PROBLEM:
Return, word for word, only the lines of the data below that lie between the line with "theorem raise_rsp (s" and the line with "(s.clearErrors).crc = s.crc := rfl", those two lines included.

━━━━━━━━━━━━━━━━━━━━

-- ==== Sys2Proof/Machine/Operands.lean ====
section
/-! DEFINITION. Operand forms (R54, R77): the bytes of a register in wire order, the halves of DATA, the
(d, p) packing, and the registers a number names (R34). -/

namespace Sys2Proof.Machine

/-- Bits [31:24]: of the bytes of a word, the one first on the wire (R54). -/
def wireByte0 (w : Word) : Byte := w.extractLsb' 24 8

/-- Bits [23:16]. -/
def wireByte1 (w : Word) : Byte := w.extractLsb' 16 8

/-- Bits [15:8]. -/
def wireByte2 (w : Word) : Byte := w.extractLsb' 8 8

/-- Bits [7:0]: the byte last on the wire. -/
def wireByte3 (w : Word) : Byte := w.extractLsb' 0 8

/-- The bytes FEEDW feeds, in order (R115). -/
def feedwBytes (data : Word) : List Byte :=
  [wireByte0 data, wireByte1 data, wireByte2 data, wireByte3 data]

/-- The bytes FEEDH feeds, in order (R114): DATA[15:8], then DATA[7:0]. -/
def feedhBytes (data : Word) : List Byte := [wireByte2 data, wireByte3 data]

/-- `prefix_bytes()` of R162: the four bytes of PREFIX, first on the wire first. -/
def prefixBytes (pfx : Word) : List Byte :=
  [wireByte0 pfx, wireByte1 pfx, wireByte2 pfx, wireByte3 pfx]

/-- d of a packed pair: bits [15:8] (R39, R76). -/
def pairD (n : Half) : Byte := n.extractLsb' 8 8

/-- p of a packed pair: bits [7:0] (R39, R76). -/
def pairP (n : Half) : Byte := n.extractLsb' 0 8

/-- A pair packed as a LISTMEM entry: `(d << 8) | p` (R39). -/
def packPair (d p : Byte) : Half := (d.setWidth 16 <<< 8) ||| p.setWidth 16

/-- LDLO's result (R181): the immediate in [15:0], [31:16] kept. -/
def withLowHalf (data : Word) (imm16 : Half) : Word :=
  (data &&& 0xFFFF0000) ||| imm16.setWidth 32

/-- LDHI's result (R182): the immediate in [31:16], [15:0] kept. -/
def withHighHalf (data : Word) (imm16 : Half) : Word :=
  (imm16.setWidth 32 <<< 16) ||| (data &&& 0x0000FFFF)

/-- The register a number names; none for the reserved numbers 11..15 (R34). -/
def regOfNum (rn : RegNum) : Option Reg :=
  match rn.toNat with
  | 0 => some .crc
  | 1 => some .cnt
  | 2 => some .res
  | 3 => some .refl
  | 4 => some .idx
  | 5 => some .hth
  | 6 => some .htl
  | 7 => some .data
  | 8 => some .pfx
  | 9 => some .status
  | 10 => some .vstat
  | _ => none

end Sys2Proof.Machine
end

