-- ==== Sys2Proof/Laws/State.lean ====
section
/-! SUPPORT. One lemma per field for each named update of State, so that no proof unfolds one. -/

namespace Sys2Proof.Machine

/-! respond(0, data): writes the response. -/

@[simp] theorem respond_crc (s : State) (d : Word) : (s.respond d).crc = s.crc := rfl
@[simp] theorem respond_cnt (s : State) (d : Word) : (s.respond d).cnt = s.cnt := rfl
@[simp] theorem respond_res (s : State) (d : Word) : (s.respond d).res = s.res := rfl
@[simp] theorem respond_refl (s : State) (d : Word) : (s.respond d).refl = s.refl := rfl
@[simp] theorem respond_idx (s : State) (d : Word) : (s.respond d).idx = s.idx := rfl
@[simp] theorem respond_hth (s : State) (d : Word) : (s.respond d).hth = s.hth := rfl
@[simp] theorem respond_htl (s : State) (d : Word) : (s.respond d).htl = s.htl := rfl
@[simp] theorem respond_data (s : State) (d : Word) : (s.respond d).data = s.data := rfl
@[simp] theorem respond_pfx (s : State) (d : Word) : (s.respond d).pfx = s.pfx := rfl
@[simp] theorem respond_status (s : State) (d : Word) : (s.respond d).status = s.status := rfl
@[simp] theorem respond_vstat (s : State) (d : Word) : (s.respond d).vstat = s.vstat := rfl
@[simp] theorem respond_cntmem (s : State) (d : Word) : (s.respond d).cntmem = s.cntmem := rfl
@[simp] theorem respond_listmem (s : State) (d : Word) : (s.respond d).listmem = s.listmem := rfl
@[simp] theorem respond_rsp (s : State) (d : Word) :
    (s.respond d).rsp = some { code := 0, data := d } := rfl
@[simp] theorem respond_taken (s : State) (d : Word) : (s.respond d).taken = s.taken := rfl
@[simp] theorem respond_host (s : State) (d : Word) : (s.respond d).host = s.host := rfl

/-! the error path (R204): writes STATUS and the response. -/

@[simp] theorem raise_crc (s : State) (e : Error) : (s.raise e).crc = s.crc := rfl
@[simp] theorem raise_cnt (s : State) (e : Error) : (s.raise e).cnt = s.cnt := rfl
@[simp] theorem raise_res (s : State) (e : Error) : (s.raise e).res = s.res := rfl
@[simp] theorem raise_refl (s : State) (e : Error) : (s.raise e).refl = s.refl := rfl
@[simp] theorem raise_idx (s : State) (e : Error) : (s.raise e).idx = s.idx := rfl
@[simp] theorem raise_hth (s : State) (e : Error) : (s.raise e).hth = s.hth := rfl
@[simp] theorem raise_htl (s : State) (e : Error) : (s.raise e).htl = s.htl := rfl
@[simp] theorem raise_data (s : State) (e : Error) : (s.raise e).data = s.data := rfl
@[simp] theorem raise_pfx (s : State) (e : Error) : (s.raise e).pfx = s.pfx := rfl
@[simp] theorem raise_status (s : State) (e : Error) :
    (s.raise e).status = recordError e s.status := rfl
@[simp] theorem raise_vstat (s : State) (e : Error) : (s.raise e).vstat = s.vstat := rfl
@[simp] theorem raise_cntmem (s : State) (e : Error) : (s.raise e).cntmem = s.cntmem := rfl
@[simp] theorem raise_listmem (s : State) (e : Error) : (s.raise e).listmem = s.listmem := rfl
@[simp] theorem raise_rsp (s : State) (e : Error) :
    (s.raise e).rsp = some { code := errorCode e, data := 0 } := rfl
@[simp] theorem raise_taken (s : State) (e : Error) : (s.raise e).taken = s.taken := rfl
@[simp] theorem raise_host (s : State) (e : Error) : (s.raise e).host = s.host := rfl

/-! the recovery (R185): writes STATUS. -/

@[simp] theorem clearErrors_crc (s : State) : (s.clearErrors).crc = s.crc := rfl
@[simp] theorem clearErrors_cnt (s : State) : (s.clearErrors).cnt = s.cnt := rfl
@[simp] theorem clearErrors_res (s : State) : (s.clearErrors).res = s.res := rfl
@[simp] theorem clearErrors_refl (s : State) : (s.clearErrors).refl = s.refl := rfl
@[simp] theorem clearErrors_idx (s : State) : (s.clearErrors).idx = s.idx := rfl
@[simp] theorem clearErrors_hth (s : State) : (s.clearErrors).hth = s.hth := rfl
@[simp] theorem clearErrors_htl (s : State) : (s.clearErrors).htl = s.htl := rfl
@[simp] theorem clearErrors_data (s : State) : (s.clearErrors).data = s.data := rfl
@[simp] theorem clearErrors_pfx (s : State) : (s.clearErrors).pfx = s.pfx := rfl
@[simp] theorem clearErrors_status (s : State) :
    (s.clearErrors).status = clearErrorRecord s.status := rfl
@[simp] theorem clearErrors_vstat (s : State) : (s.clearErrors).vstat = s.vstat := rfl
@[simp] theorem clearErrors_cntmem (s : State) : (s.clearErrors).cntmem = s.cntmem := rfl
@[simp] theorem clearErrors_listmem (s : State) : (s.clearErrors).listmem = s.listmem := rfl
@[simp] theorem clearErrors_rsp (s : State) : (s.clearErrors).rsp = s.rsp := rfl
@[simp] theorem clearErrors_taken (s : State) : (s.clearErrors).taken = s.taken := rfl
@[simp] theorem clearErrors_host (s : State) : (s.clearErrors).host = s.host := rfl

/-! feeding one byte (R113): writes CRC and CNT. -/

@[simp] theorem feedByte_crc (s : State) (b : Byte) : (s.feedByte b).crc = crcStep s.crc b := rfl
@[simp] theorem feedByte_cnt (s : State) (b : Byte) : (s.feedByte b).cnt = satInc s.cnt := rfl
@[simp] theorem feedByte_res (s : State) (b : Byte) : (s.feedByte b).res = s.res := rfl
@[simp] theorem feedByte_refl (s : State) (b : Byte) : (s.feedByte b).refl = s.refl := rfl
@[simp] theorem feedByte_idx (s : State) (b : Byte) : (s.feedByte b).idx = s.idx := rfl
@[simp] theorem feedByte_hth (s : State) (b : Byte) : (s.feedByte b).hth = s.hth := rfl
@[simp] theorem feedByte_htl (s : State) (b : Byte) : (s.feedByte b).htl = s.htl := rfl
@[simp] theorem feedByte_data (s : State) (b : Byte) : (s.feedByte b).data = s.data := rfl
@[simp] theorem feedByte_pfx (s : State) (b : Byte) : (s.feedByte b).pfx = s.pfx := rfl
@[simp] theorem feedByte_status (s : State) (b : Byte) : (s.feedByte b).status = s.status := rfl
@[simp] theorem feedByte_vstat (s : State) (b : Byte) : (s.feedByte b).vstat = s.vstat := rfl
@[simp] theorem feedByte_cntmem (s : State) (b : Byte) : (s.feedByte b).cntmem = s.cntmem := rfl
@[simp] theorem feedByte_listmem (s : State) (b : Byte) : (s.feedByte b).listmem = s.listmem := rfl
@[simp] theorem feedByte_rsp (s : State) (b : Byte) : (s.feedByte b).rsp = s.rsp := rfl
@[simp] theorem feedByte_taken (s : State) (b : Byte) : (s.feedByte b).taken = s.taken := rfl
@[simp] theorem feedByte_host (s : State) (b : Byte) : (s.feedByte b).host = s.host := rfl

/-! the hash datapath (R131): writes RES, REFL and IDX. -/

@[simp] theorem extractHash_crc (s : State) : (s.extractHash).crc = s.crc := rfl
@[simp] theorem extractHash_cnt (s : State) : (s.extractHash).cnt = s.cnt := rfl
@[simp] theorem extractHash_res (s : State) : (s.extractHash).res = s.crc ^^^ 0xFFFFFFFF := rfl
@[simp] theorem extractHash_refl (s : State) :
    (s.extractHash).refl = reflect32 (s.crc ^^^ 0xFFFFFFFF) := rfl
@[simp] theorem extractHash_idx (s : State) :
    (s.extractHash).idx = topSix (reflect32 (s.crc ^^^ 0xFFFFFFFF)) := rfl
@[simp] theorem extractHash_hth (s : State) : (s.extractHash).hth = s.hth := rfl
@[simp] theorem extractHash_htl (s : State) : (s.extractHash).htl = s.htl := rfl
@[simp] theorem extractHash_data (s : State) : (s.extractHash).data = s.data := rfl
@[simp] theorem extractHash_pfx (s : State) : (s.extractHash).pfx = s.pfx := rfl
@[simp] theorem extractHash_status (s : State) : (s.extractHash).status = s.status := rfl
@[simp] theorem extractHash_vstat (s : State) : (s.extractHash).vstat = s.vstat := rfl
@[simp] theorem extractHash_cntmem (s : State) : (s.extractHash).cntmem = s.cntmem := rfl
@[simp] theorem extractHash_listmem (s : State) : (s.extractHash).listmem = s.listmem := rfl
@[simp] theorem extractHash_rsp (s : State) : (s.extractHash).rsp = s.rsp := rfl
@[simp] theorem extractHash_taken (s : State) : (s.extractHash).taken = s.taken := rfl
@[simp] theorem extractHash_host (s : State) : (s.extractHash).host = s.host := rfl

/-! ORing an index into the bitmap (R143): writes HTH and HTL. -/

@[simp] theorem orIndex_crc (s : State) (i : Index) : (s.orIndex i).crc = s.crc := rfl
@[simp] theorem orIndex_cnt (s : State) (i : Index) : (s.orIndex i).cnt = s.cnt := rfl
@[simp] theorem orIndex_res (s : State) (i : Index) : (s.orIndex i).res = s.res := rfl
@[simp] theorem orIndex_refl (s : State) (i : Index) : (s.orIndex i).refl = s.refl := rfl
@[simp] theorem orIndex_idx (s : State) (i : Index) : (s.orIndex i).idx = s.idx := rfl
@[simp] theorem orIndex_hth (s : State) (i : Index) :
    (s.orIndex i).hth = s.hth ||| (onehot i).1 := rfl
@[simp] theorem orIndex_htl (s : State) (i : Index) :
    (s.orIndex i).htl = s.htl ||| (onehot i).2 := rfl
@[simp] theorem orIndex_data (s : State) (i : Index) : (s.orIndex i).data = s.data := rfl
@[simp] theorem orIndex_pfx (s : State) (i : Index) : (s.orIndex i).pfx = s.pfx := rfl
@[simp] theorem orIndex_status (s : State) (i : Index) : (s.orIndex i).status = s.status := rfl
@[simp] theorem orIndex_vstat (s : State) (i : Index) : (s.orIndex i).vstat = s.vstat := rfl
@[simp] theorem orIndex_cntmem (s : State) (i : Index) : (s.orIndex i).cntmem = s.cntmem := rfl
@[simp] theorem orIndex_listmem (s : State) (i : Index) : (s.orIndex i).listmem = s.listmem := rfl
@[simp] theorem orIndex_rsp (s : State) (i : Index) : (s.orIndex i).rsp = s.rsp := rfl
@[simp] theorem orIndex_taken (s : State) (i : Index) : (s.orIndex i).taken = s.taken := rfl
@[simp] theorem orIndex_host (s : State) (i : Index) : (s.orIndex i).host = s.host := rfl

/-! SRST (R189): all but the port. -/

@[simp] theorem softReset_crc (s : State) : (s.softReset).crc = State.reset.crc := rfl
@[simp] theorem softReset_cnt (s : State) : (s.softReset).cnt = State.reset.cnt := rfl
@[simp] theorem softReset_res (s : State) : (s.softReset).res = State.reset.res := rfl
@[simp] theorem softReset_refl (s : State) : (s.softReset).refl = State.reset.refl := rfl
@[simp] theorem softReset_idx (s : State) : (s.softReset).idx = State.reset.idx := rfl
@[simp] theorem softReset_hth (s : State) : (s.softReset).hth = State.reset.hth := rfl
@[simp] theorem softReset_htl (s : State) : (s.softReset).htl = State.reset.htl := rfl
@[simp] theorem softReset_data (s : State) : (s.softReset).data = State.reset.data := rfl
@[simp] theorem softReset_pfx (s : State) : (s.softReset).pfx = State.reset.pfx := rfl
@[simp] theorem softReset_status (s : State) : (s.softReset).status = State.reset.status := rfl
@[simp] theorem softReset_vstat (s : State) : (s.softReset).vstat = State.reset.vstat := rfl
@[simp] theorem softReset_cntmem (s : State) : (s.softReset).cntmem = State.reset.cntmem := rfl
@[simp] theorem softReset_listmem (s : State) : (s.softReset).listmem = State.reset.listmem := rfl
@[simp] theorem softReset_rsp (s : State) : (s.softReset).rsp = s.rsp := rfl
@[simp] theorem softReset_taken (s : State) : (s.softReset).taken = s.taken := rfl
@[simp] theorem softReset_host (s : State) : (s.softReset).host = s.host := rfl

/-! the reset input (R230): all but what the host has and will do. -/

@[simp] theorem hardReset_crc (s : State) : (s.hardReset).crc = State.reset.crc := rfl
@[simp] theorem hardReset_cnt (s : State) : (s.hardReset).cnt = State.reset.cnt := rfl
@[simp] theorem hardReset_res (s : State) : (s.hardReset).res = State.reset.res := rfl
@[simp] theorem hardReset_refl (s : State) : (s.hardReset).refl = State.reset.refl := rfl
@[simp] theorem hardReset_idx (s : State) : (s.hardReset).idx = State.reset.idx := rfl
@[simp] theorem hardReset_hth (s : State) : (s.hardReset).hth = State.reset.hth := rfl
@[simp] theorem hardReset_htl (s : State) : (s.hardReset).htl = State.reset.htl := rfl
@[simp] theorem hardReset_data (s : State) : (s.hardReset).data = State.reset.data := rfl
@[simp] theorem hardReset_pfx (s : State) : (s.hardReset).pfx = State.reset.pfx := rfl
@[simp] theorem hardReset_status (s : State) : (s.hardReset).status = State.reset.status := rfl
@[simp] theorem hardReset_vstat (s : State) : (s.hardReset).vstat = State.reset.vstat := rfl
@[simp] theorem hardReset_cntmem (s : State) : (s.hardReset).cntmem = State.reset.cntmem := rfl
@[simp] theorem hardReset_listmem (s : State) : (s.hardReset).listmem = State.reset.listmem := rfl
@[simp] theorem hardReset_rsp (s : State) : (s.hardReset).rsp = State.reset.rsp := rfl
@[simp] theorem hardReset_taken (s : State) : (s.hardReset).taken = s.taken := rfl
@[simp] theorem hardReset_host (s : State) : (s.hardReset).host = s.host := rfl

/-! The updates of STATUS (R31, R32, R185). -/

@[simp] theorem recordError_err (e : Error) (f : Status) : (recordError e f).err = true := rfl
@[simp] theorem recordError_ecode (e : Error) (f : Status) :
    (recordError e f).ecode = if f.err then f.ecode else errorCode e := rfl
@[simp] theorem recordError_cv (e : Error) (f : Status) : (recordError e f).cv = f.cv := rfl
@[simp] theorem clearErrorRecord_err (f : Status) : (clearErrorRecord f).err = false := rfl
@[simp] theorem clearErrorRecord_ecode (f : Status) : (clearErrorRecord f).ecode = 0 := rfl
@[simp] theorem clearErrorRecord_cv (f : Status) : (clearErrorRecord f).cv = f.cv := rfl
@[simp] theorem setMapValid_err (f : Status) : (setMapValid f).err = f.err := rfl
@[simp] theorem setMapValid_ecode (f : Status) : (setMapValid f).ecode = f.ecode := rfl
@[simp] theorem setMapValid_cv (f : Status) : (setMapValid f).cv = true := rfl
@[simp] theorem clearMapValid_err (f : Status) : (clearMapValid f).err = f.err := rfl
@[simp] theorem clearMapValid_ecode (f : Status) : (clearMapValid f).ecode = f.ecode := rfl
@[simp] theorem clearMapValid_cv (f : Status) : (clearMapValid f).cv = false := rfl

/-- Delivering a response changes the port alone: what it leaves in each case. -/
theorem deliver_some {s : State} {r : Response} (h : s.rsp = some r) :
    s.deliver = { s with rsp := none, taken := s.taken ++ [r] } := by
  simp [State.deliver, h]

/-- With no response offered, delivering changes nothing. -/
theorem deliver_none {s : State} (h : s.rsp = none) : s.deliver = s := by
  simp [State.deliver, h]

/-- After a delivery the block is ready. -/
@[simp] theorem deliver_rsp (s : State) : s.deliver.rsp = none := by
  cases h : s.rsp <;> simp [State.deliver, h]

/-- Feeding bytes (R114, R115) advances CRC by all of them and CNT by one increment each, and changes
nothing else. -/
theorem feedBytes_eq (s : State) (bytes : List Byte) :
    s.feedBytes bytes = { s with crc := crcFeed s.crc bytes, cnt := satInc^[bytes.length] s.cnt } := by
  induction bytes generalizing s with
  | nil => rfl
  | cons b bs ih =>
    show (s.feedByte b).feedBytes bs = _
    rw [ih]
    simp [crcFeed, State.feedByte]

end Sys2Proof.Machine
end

━━━━━━━━━━━━━━━━━━━━

OUTPUT OF THE TASK:
@[simp] theorem raise_rsp (s : State) (e : Error) :
    (s.raise e).rsp = some { code := errorCode e, data := 0 } := rfl
@[simp] theorem raise_taken (s : State) (e : Error) : (s.raise e).taken = s.taken := rfl
@[simp] theorem raise_host (s : State) (e : Error) : (s.raise e).host = s.host := rfl

/-! the recovery (R185): writes STATUS. -/

@[simp] theorem clearErrors_crc (s : State) : (s.clearErrors).crc = s.crc := rfl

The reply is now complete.